Two groups that work with Hispanics in Ohio are taking a racial profiling lawsuit against the U.S. Border Patrol before a judge, accusing agents of targeting and detaining Hispanics based on their ethnicity.

The trial is scheduled to get underway Tuesday in U.S. District Court in Toledo.

The lawsuit brought by the Farm Labor Organizing Committee and the Immigrant Worker Project said border patrol logs show a disproportionate number of stops involving Hispanics.

U.S. Justice Department lawyers have denied those claims of discrimination and said in court documents that all of the stops were legal. The government also argued that the analysis of border patrol logs was flawed and could not be used to show racial profiling.

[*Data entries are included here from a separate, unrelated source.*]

-- ==== Sys2Proof/Machine/Lanes.lean ====
section
/-! DEFINITION. High-speed lanes (ch. 3): their configuration, bring-up and loss (R52, R53), elastic buffers (R48, R50, R54), tests
(R55), Class V (R46), SDI input loss (R324), and STS_LANE (R59). -/

namespace Sys2Proof.Machine

/-- Directions of a lane (Table 3.1). -/
def laneRx (l : Nat) : Bool := decide (l < 44) || l = 52 || l = 53
def laneTx (l : Nat) : Bool := decide (16 ≤ l) && l ≠ 52 && l ≠ 53

/-- SO and VL lanes, which Class V forces to electrical idle (R46). -/
def laneVideo (l : Nat) : Bool := (decide (44 ≤ l) && decide (l < 52)) || decide (54 ≤ l)

/-- Source of a lane's events and counters (R40). -/
def laneSrc (l : Nat) : Nat := 0x0080 + l

/-- Lanes of the port a lane belongs to by Table 3.1, enabled or not. -/
def Cfg.laneMates (c : Cfg) (l : Nat) : List Nat :=
  if l < 16 then (if c.split then (List.range 8).map (8 * (l / 8) + ·) else List.range 16)
  else if l < 44 then (List.range 4).map (4 * (l / 4) + ·)
  else if l < 54 then [l]
  else (List.range 4).map (54 + 4 * ((l - 54) / 4) + ·)

/-- The enabled ones. -/
def Cfg.lanePort (c : Cfg) (l : Nat) : List Nat := (c.laneMates l).filter fun k => c.lnRate k ≠ 0

/-- Enabled lanes that train as one link: in 25GBASE-R mode each lane of a network port is a link of its own (Table 3.3). -/
def Cfg.laneLink (c : Cfg) (l : Nat) : List Nat :=
  if 36 ≤ l ∧ l < 44 ∧ c.net25 ((l - 36) / 4) then [l].filter fun k => c.lnRate k ≠ 0 else c.lanePort l

/-- A rate that lane l may train to: its group's codes up to its RATE for ML, EL and VL, its RATE for the others (R45). -/
def Cfg.laneRates (c : Cfg) (l rate : Nat) : Bool :=
  if 16 ≤ l ∧ l < 36 then decide (1 ≤ rate ∧ rate ≤ c.lnRate l)
  else if 54 ≤ l then decide (8 ≤ rate ∧ rate ≤ c.lnRate l)
  else rate = c.lnRate l

/-- Restart unit of a head: a locked pair is named by its first head (Table 19.13). -/
def Cfg.headUnit (c : Cfg) (h : Nat) : Nat := 0x0100 + if h % 2 = 1 && c.hdPair (h - 1) then h - 1 else h

/-- Restart unit a lane belongs to (Table 1.5). -/
def Cfg.laneUnit (c : Cfg) (l : Nat) : Nat :=
  if l < 16 then 0x0300 + (if c.split then l / 8 else 0)
  else if l < 32 then 0x0500 + (l - 16) / 4
  else if l < 36 then 0x0700
  else if l < 44 then 0x0600 + (l - 36) / 4
  else if l < 52 then c.headUnit (c.soHead (l - 44))
  else if l < 54 then 0x0800
  else c.headUnit (c.dpHead ((l - 54) / 4))

def Engine.lane (e : Engine) (l : Nat) : Lane := vget e.lanes l Lane.reset

/-- CTLE setting of a lane at the moment: CTLE_GAIN with EQ_FIXED, and otherwise what the adaptation finds (Table 3.2; log 128). -/
def Engine.ctle (l : Nat) (e : Engine) : Engine :=
  if !laneRx l then e
  else if e.cb 0x0003 l 20 then e.modLane l fun q => { q with ctleNow := e.cf 0x0003 l 19 15 }
  else
    let (d, e) := e.draw
    e.modLane l fun q => { q with ctleNow := Config.unstated 59 d % 32 }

Attorneys for the two groups said the incidents with border agents began in 2009 after the agency opened an office in Port Clinton to patrol along Lake Erie near the border with Canada.

Several people plan to testify about seven instances where agents lacked the needed suspicion or were motivated by race to stop someone, court documents said.

The encounters happened in Huron, Norwalk, Sandusky, Toledo, and on the Ohio Turnpike, attorneys for the groups said.

The groups want the judge to declare that the border patrol's policies and practices violated the U.S. Constitution and to stop the agents from relying on race as part of their enforcement activities.